-- ==== Sys2Proof/Config.lean ====
section
/-! DEFINITION. What an implementation fixes and what the spec leaves open: constants without a value. Nothing in the
model or in a statement can learn a value of theirs, so whatever is proved holds for every value. -/

namespace Sys2Proof.Config

/-- The 64-bit handle that GETW and NEWS write for a frame (R90 names a handle and gives it no form). -/
opaque frameHandle : Nat → W64

/-- A byte that the spec leaves undefined, fresh for each number (R366: destination bytes of a failed beat). -/
opaque freeByte : Nat → Byte

/-- A 32-bit value that the spec leaves open, fresh for each number. -/
opaque freeWord : Nat → W32

/-- Whether segment `i` of the `n`-th cell read bears an uncorrectable error (R192, R194: where errors strike is open). -/
opaque cellEcc : Nat → Nat → Bool

/-- Fuse rows 198, 199, 201 and 202 as they left the factory: SERIAL and MAC_BASE (R428, R451). -/
opaque shippedFuse : Nat → W32

/-- The word at which the boot ROM sets a steward's EVEC (R91: "set by boot ROM"). -/
opaque bootEvec : W32

end Sys2Proof.Config
end

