/-- The message that a function's settings send for an uncorrectable error: 2 ERR_FATAL where its severity is fatal, 0
ERR_COR where it is advisory, else 1 ERR_NONFATAL; none while the error is masked or its reporting is disabled. -/
def State.aerMsg (s : State) (h fn : Nat) (e : AerErr) (advisory : Bool) : Option Nat :=
  let ctl := s.cfg h fn 22
  let serr := Nat.testBit (s.cfg h fn 1) 8
  if Nat.testBit (s.cfg h fn 66) e.bit then none
  else if Nat.testBit (s.cfg h fn 67) e.bit then (if Nat.testBit ctl 2 || serr then some 2 else none)
  else if advisory then (if Nat.testBit ctl 0 && !Nat.testBit (s.cfg h fn 69) 13 then some 0 else none)
  else if Nat.testBit ctl 1 || serr then some 1 else none

/-- Send an error message; with SERR# Enable, Signaled System Error records one that is not correctable. -/
def State.sendErr (s : State) (h fn k : Nat) : State :=
  (if k ≠ 0 ∧ Nat.testBit (s.cfg h fn 1) 8 then s.cfgOr h fn 1 (2 ^ 30) else s).emit (.errMsg h fn k)

/-- An uncorrectable error of one function: logged, and its message sent (R316). `addr`: the address of the TLP. -/
def State.aer (s : State) (h fn : Nat) (e : AerErr) (advisory : Bool) (addr : Option Nat := none) : State :=
  let m := s.aerMsg h fn e advisory
  let s := s.aerLog h fn e advisory addr
  match m with
  | some k => s.sendErr h fn k
  | none => s

/-- An error that belongs to no function: logged in both; the message comes from the lowest function that reports it
(R316). -/
def State.aerBoth (s : State) (h : Nat) (e : AerErr) (advisory : Bool) : State :=
  let m := fun fn => s.aerMsg h fn e advisory
  let t := (s.aerLog h 0 e advisory none).aerLog h 1 e advisory none
  match m 0, m 1 with
  | some k, _ => t.sendErr h 0 k
  | none, some k => t.sendErr h 1 k
  | none, none => t

/-- A correctable link error, logged in both functions; the message comes from the lowest function that reports it. -/
def State.aerCorr (s : State) (h b : Nat) : State :=
  let s := [0, 1].foldl (fun s fn => (s.cfgOr h fn 68 (2 ^ b)).cfgOr h fn 22 (2 ^ 16)) s
  match [0, 1].find? fun fn => Nat.testBit (s.cfg h fn 22) 0 && !Nat.testBit (s.cfg h fn 69) b with
  | some fn => s.sendErr h fn 0
  | none => s

/-! ### Interrupts (R306 to R309) -/

/-- Send the message of an entry, or hold it as pending (R309): the entry, and the state with what was sent. A function in
reset sends nothing (R313); a message that a link which is down should carry is lost with it (R314). -/
def State.sendEntry (s : State) (h fn : Nat) (table : Bool) (e : IrqEntry) : State × IrqEntry :=
  if e.mask || (table && s.msixMask h fn) || !s.msixEn h fn || !s.bme h fn || s.dstate h fn ≠ 0 || (s.host h).flr.getLsbD fn then
    ((if e.pend then s else s.hostCount h 11), { e with pend := true })
  else if !(s.host h).up then (s, { e with pend := false })
  else ((s.emit (.msi h fn e.addr e.data)).hostCount h 10, { e with pend := false })

/-- Fire entry `i` of PF0's MSI-X table. -/
def State.fireMsix0 (s : State) (h i : Nat) : State :=
  let r := s.sendEntry h 0 true (Tab.get {} (s.host h).msix0 i)
  let l := r.1.host h
  r.1.setHost h { l with msix0 := Tab.put l.msix0 i r.2 }

/-- Fire entry `i` of PF1's MSI-X table. -/
def State.fireMsix1 (s : State) (h i : Nat) : State :=
  let r := s.sendEntry h 1 true (Tab.get {} (s.host h).msix1 i)
  let l := r.1.host h
  r.1.setHost h { l with msix1 := Tab.put l.msix1 i r.2 }

/-- Fire entry `e` of the interrupt message store. -/
def State.fireStore (s : State) (h e : Nat) : State :=
  let r := s.sendEntry h 1 false (Tab.get {} (s.host h).store e)
  let l := r.1.host h
  r.1.setHost h { l with store := Tab.put l.store e r.2 }

/-- Send every held message whose masking conditions have ended (R309). -/
def State.sendPending (s : State) (h : Nat) : State :=
  let l := s.host h
  let s := l.msix0.foldl (fun s e => if e.2.pend then s.fireMsix0 h e.1 else s) s
  let s := l.msix1.foldl (fun s e => if e.2.pend then s.fireMsix1 h e.1 else s) s
  l.store.foldl (fun s e => if e.2.pend then s.fireStore h e.1 else s) s

/-- Assert or deassert INTA as R307 states. -/
def State.updateInta (s : State) (h : Nat) : State :=
  let want := (s.rf (Reg.intCause h) ⟨0, 6⟩ &&& s.rf (Reg.intEn h) intEn_EN) ≠ 0 && !s.msixEn h 0
    && !bit (s.cfg h 0 1) 10 && s.dstate h 0 = 0 && !(s.host h).flr.getLsbD 0
  let l := s.host h
  if want == l.inta then s else
    let s := (s.setHost h { l with inta := want }).emit (.intx h want)
    if want then s.hostCount h 12 else s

···

Work task:
Return every entry exactly.

Answer section:
-- ==== Sys2Proof/Config.lean ====
section
/-! DEFINITION. What an implementation fixes and what the spec leaves open: constants without a value. Nothing in the
model or in a statement can learn a value of theirs, so whatever is proved holds for every value. -/

namespace Sys2Proof.Config

/-- The 64-bit handle that GETW and NEWS write for a frame (R90 names a handle and gives it no form). -/
opaque frameHandle : Nat → W64

/-- A byte that the spec leaves undefined, fresh for each number (R366: destination bytes of a failed beat). -/
opaque freeByte : Nat → Byte

/-- A 32-bit value that the spec leaves open, fresh for each number. -/
opaque freeWord : Nat → W32

/-- Whether segment `i` of the `n`-th cell read bears an uncorrectable error (R192, R194: where errors strike is open). -/
opaque cellEcc : Nat → Nat → Bool

/-- Fuse rows 198, 199, 201 and 202 as they left the factory: SERIAL and MAC_BASE (R428, R451). -/
opaque shippedFuse : Nat → W32

/-- The word at which the boot ROM sets a steward's EVEC (R91: "set by boot ROM"). -/
opaque bootEvec : W32

end Sys2Proof.Config
end

/-- The message that a function's settings send for an uncorrectable error: 2 ERR_FATAL where its severity is fatal, 0
ERR_COR where it is advisory, else 1 ERR_NONFATAL; none while the error is masked or its reporting is disabled. -/
def State.aerMsg (s : State) (h fn : Nat) (e : AerErr) (advisory : Bool) : Option Nat :=
  let ctl := s.cfg h fn 22
  let serr := Nat.testBit (s.cfg h fn 1) 8
  if Nat.testBit (s.cfg h fn 66) e.bit then none
  else if Nat.testBit (s.cfg h fn 67) e.bit then (if Nat.testBit ctl 2 || serr then some 2 else none)
  else if advisory then (if Nat.testBit ctl 0 && !Nat.testBit (s.cfg h fn 69) 13 then some 0 else none)
  else if Nat.testBit ctl 1 || serr then some 1 else none

/-- Send an error message; with SERR# Enable, Signaled System Error records one that is not correctable. -/
def State.sendErr (s : State) (h fn k : Nat) : State :=
  (if k ≠ 0 ∧ Nat.testBit (s.cfg h fn 1) 8 then s.cfgOr h fn 1 (2 ^ 30) else s).emit (.errMsg h fn k)

/-- An uncorrectable error of one function: logged, and its message sent (R316). `addr`: the address of the TLP. -/
def State.aer (s : State) (h fn : Nat) (e : AerErr) (advisory : Bool) (addr : Option Nat := none) : State :=
  let m := s.aerMsg h fn e advisory
  let s := s.aerLog h fn e advisory addr
  match m with
  | some k => s.sendErr h fn k
  | none => s

/-- An error that belongs to no function: logged in both; the message comes from the lowest function that reports it
(R316). -/
def State.aerBoth (s : State) (h : Nat) (e : AerErr) (advisory : Bool) : State :=
  let m := fun fn => s.aerMsg h fn e advisory
  let t := (s.aerLog h 0 e advisory none).aerLog h 1 e advisory none
  match m 0, m 1 with
  | some k, _ => t.sendErr h 0 k
  | none, some k => t.sendErr h 1 k
  | none, none => t

/-- A correctable link error, logged in both functions; the message comes from the lowest function that reports it. -/
def State.aerCorr (s : State) (h b : Nat) : State :=
  let s := [0, 1].foldl (fun s fn => (s.cfgOr h fn 68 (2 ^ b)).cfgOr h fn 22 (2 ^ 16)) s
  match [0, 1].find? fun fn => Nat.testBit (s.cfg h fn 22) 0 && !Nat.testBit (s.cfg h fn 69) b with
  | some fn => s.sendErr h fn 0
  | none => s

/-! ### Interrupts (R306 to R309) -/

/-- Send the message of an entry, or hold it as pending (R309): the entry, and the state with what was sent. A function in
reset sends nothing (R313); a message that a link which is down should carry is lost with it (R314). -/
def State.sendEntry (s : State) (h fn : Nat) (table : Bool) (e : IrqEntry) : State × IrqEntry :=
  if e.mask || (table && s.msixMask h fn) || !s.msixEn h fn || !s.bme h fn || s.dstate h fn ≠ 0 || (s.host h).flr.getLsbD fn then
    ((if e.pend then s else s.hostCount h 11), { e with pend := true })
  else if !(s.host h).up then (s, { e with pend := false })
  else ((s.emit (.msi h fn e.addr e.data)).hostCount h 10, { e with pend := false })

/-- Fire entry `i` of PF0's MSI-X table. -/
def State.fireMsix0 (s : State) (h i : Nat) : State :=
  let r := s.sendEntry h 0 true (Tab.get {} (s.host h).msix0 i)
  let l := r.1.host h
  r.1.setHost h { l with msix0 := Tab.put l.msix0 i r.2 }

/-- Fire entry `i` of PF1's MSI-X table. -/
def State.fireMsix1 (s : State) (h i : Nat) : State :=
  let r := s.sendEntry h 1 true (Tab.get {} (s.host h).msix1 i)
  let l := r.1.host h
  r.1.setHost h { l with msix1 := Tab.put l.msix1 i r.2 }

/-- Fire entry `e` of the interrupt message store. -/
def State.fireStore (s : State) (h e : Nat) : State :=
  let r := s.sendEntry h 1 false (Tab.get {} (s.host h).store e)
  let l := r.1.host h
  r.1.setHost h { l with store := Tab.put l.store e r.2 }

/-- Send every held message whose masking conditions have ended (R309). -/
def State.sendPending (s : State) (h : Nat) : State :=
  let l := s.host h
  let s := l.msix0.foldl (fun s e => if e.2.pend then s.fireMsix0 h e.1 else s) s
  let s := l.msix1.foldl (fun s e => if e.2.pend then s.fireMsix1 h e.1 else s) s
  l.store.foldl (fun s e => if e.2.pend then s.fireStore h e.1 else s) s

/-- Assert or deassert INTA as R307 states. -/
def State.updateInta (s : State) (h : Nat) : State :=
  let want := (s.rf (Reg.intCause h) ⟨0, 6⟩ &&& s.rf (Reg.intEn h) intEn_EN) ≠ 0 && !s.msixEn h 0
    && !bit (s.cfg h 0 1) 10 && s.dstate h 0 = 0 && !(s.host h).flr.getLsbD 0
  let l := s.host h
  if want == l.inta then s else
    let s := (s.setHost h { l with inta := want }).emit (.intx h want)
    if want then s.hostCount h 12 else s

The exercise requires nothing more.